## What the task asks
An exact copy of the lines from the one containing "match overClass (rvAdd" to the end of the records below is required, and nothing else.

## Material to process
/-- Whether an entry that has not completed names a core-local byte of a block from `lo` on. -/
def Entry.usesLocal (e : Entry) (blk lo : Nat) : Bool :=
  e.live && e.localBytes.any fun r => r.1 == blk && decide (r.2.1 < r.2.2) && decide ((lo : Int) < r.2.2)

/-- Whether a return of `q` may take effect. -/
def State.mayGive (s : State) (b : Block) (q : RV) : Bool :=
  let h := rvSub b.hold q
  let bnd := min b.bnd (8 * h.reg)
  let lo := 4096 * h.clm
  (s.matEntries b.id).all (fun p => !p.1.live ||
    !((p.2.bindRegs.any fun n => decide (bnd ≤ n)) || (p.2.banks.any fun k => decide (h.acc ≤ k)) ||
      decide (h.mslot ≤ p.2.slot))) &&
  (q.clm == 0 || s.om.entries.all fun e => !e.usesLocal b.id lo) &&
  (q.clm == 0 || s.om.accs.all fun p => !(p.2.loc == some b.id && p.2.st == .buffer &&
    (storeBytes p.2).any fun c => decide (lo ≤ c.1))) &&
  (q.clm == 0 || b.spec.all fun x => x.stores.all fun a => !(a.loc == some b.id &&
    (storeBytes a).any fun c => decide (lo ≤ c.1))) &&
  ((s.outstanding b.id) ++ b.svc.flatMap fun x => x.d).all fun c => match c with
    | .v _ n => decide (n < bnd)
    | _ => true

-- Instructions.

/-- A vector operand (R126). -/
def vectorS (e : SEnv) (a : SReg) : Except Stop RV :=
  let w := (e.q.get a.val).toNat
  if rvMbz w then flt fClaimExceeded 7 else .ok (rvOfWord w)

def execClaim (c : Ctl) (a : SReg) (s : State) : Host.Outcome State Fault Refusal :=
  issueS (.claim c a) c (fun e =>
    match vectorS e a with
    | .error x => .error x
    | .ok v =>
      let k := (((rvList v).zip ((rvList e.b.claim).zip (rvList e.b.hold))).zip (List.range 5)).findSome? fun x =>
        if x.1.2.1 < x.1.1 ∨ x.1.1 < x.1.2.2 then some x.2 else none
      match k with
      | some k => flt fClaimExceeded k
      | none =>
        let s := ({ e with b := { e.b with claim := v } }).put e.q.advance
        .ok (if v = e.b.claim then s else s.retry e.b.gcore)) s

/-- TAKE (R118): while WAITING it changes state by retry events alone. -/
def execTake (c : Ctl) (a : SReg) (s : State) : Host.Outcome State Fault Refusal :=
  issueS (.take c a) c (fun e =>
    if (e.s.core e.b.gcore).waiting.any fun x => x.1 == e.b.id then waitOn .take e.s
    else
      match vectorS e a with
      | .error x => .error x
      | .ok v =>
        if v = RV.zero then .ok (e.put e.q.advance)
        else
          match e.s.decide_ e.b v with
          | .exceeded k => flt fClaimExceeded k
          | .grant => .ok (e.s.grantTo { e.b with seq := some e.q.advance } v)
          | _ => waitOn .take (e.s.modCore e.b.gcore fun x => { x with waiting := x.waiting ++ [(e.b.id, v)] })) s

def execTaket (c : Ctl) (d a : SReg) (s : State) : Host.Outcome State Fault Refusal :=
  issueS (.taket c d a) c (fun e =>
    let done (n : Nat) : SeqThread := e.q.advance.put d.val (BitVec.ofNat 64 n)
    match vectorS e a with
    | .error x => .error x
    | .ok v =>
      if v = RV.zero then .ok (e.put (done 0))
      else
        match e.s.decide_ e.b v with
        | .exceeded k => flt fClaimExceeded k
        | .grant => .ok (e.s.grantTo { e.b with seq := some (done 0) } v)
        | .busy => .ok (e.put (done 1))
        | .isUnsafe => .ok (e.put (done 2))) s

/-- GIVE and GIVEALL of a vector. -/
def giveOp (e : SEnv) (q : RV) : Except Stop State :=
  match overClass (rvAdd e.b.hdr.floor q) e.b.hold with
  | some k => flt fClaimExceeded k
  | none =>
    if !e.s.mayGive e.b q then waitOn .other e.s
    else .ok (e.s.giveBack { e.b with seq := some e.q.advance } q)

## Response to this exercise
  match overClass (rvAdd e.b.hdr.floor q) e.b.hold with
  | some k => flt fClaimExceeded k
  | none =>
    if !e.s.mayGive e.b q then waitOn .other e.s
    else .ok (e.s.giveBack { e.b with seq := some e.q.advance } q)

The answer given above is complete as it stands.